Sorry Boomers, but this game is BAD Why you ask? WHERE DO I EVEN BEGIN? >Ubisoft style empty open world >Bland unoriginal fantasy story >Dumb elf stuff >Broken game-play >Uninteresting characters >Terrible graphics >Unrealistic time travel mechanics >Elf's are stupid and boring
ANYONE who defends this game is blinded by nostalgia, is a stupid boomer who hasn't played a new game in 20 years, and that is a FACT. Sorry not sorry but this game has aged like milk and is bad.
For future reference, if you want to just make Boomers mad, you say Skyward Sword.
Charles Thompson
They only hate you for speaking the truth because you're a fucking retard that can't articulate your point. >Hyrule Field is a giant, completely barren wasteland of a lobby >Every single dungeon in the game, without fail, is "oh fuck not this part" >Everything in the game is subservient to the story, absolutely no fleshing out of characters or world elements without respect to Link getting the spiritual stones and subsequently saving Zelda >Three sidequests in the game, all of them are completely vapid because the game is so laser focused on the fucking story >Z-targeting heralded for its ingenuity but it has issues if an enemy is either just out of range or at a weird angle with respect to Link Ocarina of Time is the 1990s equivalent of a PS4 exclusive. You're at best walking around a themepark, or at worst walking around a movie set. Wanting to fuck either of the big tiddy or little tiddy fish does not make it a good game.
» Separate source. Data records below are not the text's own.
-- ==== Sys2Proof/Laws/Contexts.lean ====
section
/-! SUPPORT. The context table: what a look-up finds after a change of one record, and what the change leaves (R72, R73). -/

namespace Sys2Proof.Machine

/-- A record found under a number has that number. -/
theorem ctx?_number {n : CtxNo} {c : Context} {s : State} (h : s.ctx? n = some c) : c.number = n := by
  have := List.find?_some h
  simpa using this

/-- A record found under a number is in the list. -/
theorem ctx?_mem {n : CtxNo} {c : Context} {s : State} (h : s.ctx? n = some c) : c ∈ s.contexts :=
  List.mem_of_find?_eq_some h

/-- With no number twice, a record of the list is the one found under its number (R72). -/
theorem ctx?_of_mem {c : Context} {s : State} (hn : (s.contexts.map fun d => d.number).Nodup) (h : c ∈ s.contexts) :
    s.ctx? c.number = some c := by
  unfold State.ctx?
  revert hn h
  induction s.contexts with
  | nil => simp
  | cons d l ih =>
    intro hn h
    rw [List.map_cons, List.nodup_cons] at hn
    by_cases hd : d.number = c.number
    · rcases List.mem_cons.1 h with rfl | hl
      · simp
      · exact absurd (List.mem_map.2 ⟨c, hl, hd.symm⟩) hn.1
    · rcases List.mem_cons.1 h with rfl | hl
      · exact absurd rfl hd
      · simp [hd, ih hn.2 hl]

/-- A change that keeps numbers is found by a look-up under the number changed. -/
theorem ctx?_modCtx {n : CtxNo} {c : Context} {f : Context → Context} {s : State} (hf : (f c).number = c.number)
    (h : s.ctx? n = some c) : (s.modCtx n f).ctx? n = some (f c) := by
  unfold State.ctx? State.modCtx at *
  revert h
  induction s.contexts with
  | nil => simp
  | cons d l ih =>
    intro h
    by_cases hd : d.number = n
    · have hc : d = c := by simpa [hd] using h
      subst hc
      simp [hd, hf]
    · have hc : l.find? (fun c => c.number == n) = some c := by simpa [hd] using h
      simpa [hd] using ih hc

/-- A change of a number not in use changes nothing. -/
theorem modCtx_of_none {n : CtxNo} {f : Context → Context} {s : State} (h : s.ctx? n = none) : s.modCtx n f = s := by
  have hl : s.contexts.map (fun c => if c.number = n then f c else c) = s.contexts := by
    rw [State.ctx?, List.find?_eq_none] at h
    conv_rhs => rw [← List.map_id s.contexts]
    exact List.map_congr_left fun c hc => if_neg (by simpa using h c hc)
  simp only [State.modCtx, hl]

/-- A number dropped is not found. -/
theorem ctx?_dropCtx (n : CtxNo) (s : State) : (s.dropCtx n).ctx? n = none := by
  simp [State.ctx?, State.dropCtx, List.find?_eq_none]

/-- A change of one record leaves every other in its place. -/
theorem othersKept_modCtx {n : CtxNo} {f : Context → Context} {s : State} (hf : ∀ c, (f c).number = c.number) :
    s.othersKept n (s.modCtx n f) := by
  unfold State.othersKept State.modCtx
  induction s.contexts with
  | nil => rfl
  | cons d l ih => by_cases hd : d.number = n <;> simp_all

/-- A record dropped leaves every other in its place. -/
theorem othersKept_dropCtx (n : CtxNo) (s : State) : s.othersKept n (s.dropCtx n) := by
  simp [State.othersKept, State.dropCtx, List.filter_filter]

/-- Leaving the others as they are, twice, is leaving them. -/
theorem othersKept_trans {n : CtxNo} {s t u : State} (h : s.othersKept n t) (h' : t.othersKept n u) : s.othersKept n u :=
  Eq.trans h' h

/-- A state with the same contexts keeps them all. -/
theorem othersKept_of_eq {n : CtxNo} {s t : State} (h : t.contexts = s.contexts) : s.othersKept n t := by
  simp [State.othersKept, h]

/-- A look-up reads the list of contexts only. -/
theorem ctx?_congr {n : CtxNo} {s t : State} (h : t.contexts = s.contexts) : t.ctx? n = s.ctx? n := by
  simp [State.ctx?, h]

end Sys2Proof.Machine
end

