-- ==== Sys2Proof/Laws/Ops.lean ====
section
/-! SUPPORT. What the shared operations can do, once for each: the fields an operation may change, and what it answers in the
cases its callers meet. -/

namespace Sys2Proof.Machine

/-! ## Parity (R98) -/

/-- The parity generated over a byte is odd. -/
theorem oddParity_oddOnes (b : Byte) : oddOnes b (oddParity b) := by
  revert b; unfold oddOnes; decide +kernel

/-- An item driven with any bytes has good parity. -/
theorem Driven.of_goodParity {α : Type} (item : α) (bytes : List Byte) : (Driven.of item bytes).goodParity := by
  refine ⟨by simp [Driven.of], ?_⟩
  simp only [Driven.of]
  induction bytes with
  | nil => simp
  | cons b bs ih => simpa using ⟨oddParity_oddOnes b, by simpa using ih⟩

/-! ## Pins and the expander (R122 to R125) -/

/-- Releasing a pin changes the cache alone. -/
theorem unpin_frame (k : SlotNo) (g : Generation) (s : State) : ∃ c, s.unpin k g = { s with cache := c } := by
  unfold State.unpin
  dsimp only
  split
  · exact ⟨_, rfl⟩
  · exact ⟨s.cache, rfl⟩

/-- Releasing a context's pin changes the cache alone. -/
theorem releasePin_frame (c : Context) (s : State) : ∃ x, s.releasePin c = { s with cache := x } := by
  unfold State.releasePin
  split
  · split
    · exact unpin_frame _ _ s
    · exact ⟨s.cache, rfl⟩
  · exact ⟨s.cache, rfl⟩

/-- A context out of STREAM and HOLD has no pin to release. -/
theorem releasePin_of_not_streaming {c : Context} (h : c.streaming = false) (s : State) : s.releasePin c = s := by
  simp [State.releasePin, h]

/-- A context that captured nothing has no pin to release. -/
theorem releasePin_of_no_capture {c : Context} (h : c.capture = none) (s : State) : s.releasePin c = s := by
  unfold State.releasePin
  rw [h]
  split <;> rfl

/-- Releasing a pin reads the cache alone. -/
theorem unpin_congr {k : SlotNo} {g : Generation} {s t : State} (hk : t.cache = s.cache) :
    t.unpin k g = { t with cache := (s.unpin k g).cache } := by
  cases t
  cases s
  cases hk
  unfold State.unpin
  dsimp only
  split <;> rfl

/-- A pin's release depends on the state and capture of its context and on the cache alone. -/
theorem releasePin_congr {c d : Context} {s t : State} (hs : d.state = c.state) (hc : d.capture = c.capture)
    (hk : t.cache = s.cache) : t.releasePin d = { t with cache := (s.releasePin c).cache } := by
  have hst : d.streaming = c.streaming := by simp [Context.streaming, hs]
  unfold State.releasePin
  rw [hst, hc]
  cases c.streaming with
  | false => simp [← hk]
  | true =>
    cases c.capture with
    | none => simp [← hk]
    | some cap => exact unpin_congr hk

/-- Starting an expansion changes the cache and the expander. -/
theorem startExpansion_frame (r : Request) (s : State) :
    ∃ c x, s.startExpansion r = { s with cache := c, expander := x } := by
  unfold State.startExpansion
  dsimp only
  split
  · exact ⟨_, _, rfl⟩
  · exact ⟨s.cache, s.expander, rfl⟩

/-- The expander's take changes the cache and the expander. -/
theorem takeEligible_frame (s : State) : ∃ c x, s.takeEligible = { s with cache := c, expander := x } := by
  unfold State.takeEligible
  split
  · exact ⟨s.cache, s.expander, rfl⟩
  · split
    · exact startExpansion_frame _ s
    · exact ⟨s.cache, s.expander, rfl⟩

/-- Nothing is taken where nothing stands to be taken. -/
theorem takeEligible_of_settled {s : State} (h : s.settled) : s.takeEligible = s := by
  unfold State.takeEligible
  rcases h with h | h
  · obtain ⟨x, hx⟩ := Option.isSome_iff_exists.1 h
    rw [hx]
  · rw [h]
    split <;> rfl

/-- Whether a take stands reads the cache and the expander alone. -/
theorem settled_congr {s t : State} (hc : t.cache = s.cache) (hx : t.expander = s.expander) : t.settled ↔ s.settled := by
  simp [State.settled, State.oldestEligible, State.eligible, hc, hx]

/-- The victim way is the one R125's table gives. -/
theorem victim_victimWay {i : Fin 4} {w : Way} {s : State} (h : s.cache[i].victim = some w) : s.victimWay i w := by
  unfold CacheSet.victim at h
  unfold State.victimWay State.way CacheSet.entry
  generalize s.cache[i] = c at h ⊢
  rcases c with ⟨_ | a, _ | b, r⟩ <;> simp only at h
  · cases h; simp
  · cases h; simp
  · cases h; simp
  · right; right
    split at h
    · rename_i hp
      rw [Bool.and_eq_true, beq_iff_eq, beq_iff_eq] at hp
      cases r <;> cases h
      · exact ⟨b, a, .way0, by simp [hp.1, hp.2]⟩
      · exact ⟨a, b, .way1, by simp [hp.1, hp.2]⟩
    · rename_i hp
      rw [Bool.and_eq_true, beq_iff_eq, beq_iff_eq] at hp
      split at h
      · rename_i ha
        rw [beq_iff_eq] at ha
        cases h
        exact ⟨a, b, .way1, by decide, rfl, rfl, ha, .inl fun hb => hp ⟨ha, hb⟩⟩
      · rename_i ha
        rw [beq_iff_eq] at ha
        split at h
        · rename_i hb
          rw [beq_iff_eq] at hb
          cases h
          exact ⟨b, a, .way0, by simp [hb, ha]⟩
        · cases h

/-- R125's table gives one way, the victim. -/
theorem victim_of_victimWay {i : Fin 4} {w : Way} {s : State} (h : s.victimWay i w) : s.cache[i].victim = some w := by
  unfold State.victimWay State.way CacheSet.entry at h
  unfold CacheSet.victim
  generalize s.cache[i] = c at h ⊢
  rcases c with ⟨a, b, r⟩
  rcases h with ⟨h1, rfl⟩ | ⟨h1, h2, rfl⟩ | ⟨e, d, v, hv, hw, hd, hp, hr⟩
  · simp only at h1; subst h1; rfl
  · simp only at h1 h2; subst h2
    cases a with
    | none => exact absurd rfl h1
    | some a => rfl
  · cases w <;> cases v <;> simp_all
    · split <;> simp_all
    · split
      · simp_all
      · simp_all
Are we finally realizing that Ocarina was never good??
John Roberts
All the gimmicks suck.
>Jumping off the top of the tree and hoping you maintain just enough air control to land on the web >Also the fire/water puzzles
>Throwing the bomb flowers just-so, because if you're off by a little bit, some things will detonate and others won't so the puzzle won't be completed >Also the Lizolfos fights >Also the bouncing steel things in the room where you have to land the bomb on the really thin ledge and it's a pain in the dick to get just right
>Babysitting a tsundere throughout Jabu-Jabu >Everything to do with the Poe Sisters >Those fire wall puzzles where, unless you're some autistic master of memorization, you're beating by a ball's hair or forced to do several times >Link! Look out! It's really cold in here and you have thirty seconds to drop your blue fire next to the ice and have it not melt because fuck you that's why! >The Water Temple >The first half of the Well where you're doing your best not to fall in the pit of redead >The second half of the Shadow Temple where you're trying not to fall into bottomless pits and get captured by I don't remember which ones take you to the entrance masters >YES HELLO WELCOME TO THE ESTEEMED SPIRIT TEMPLE WOULD YOU LIKE TO PLAY ZELDA'S LULLABY AND THE SONG OF TIME ENDLESSLY? NO? TOO BAD HERE'S ANOTHER SONG PAD. >Having to redo all of the shitty gimmicks for Ganon's Tower unless you do the acute angle glitch in the fire temple wing to skip right to the top of the tower What a fucking chore.
You are wrong But you are also right, OOT is great but it can't stand up to how amazing twilight princess is.
Now botw, that's a shit game.
Landon Bell
>hate OoTs Hyrule field also dumbfucks >love every open world game including the sequels like WW and BoTW that have even less interactivity
Ryan Miller
Yes.
Adam Edwards
I will never understand what possible metric people are using to call OoT a masterpiece and BotW shit. You can prefer one over the other but how can you say OoT is so much better? OoT was historically important but the game is braindead easy aside from the water temple, which is the only fun temple past the age of 9. BotW is not super hard but at least it has room for creativity in the combat and the dungeons (although short and few) capture the water temple style design.
Jose Cooper
Hyrule field is maybe 1 km long and 700 meter wide, not on remotely the same level as botw emptiness.
Jordan Taylor
the fact that OoT still triggers asshats is proof alone that it is the greatest game
haters are probably the same breed of idiot that hate on the N64 controller just because their IQ wouldn't allow them to hold it correctly
Eli Ross
The only maybe good part of the game is the boss fights. Off the top of my head I can't think of any real offenders. I'm not slogging through this shitpile just to get to the bossfights though, other games have good boss fights too and deliver better overall games at the same time.
Your complaints are that the dungeons are too unique and likely too challenging for you. It's right to assume the kind of people making OoT sux threads are on the same level of gameplay as Egoraptor.
Asher Morgan
>the fact that OoT still triggers asshats is proof alone that it is the greatest game
That must make The Last of Us the best game of all time by your retard logic
Cooper Hall
A game triggering people doesn't make it good Yiik also triggers people. Does that make it just as good as Ocarina?
Carter Reed
>Your complaints are that the dungeons are too unique and likely too challenging for you If you were capable of misrepresenting an argument any worse than this, you'd be in games journalism. My favorite Zelda game is Zelda II, what fantasy land are you living in where watered down A Link to the Past is "too unique and challenging" for me?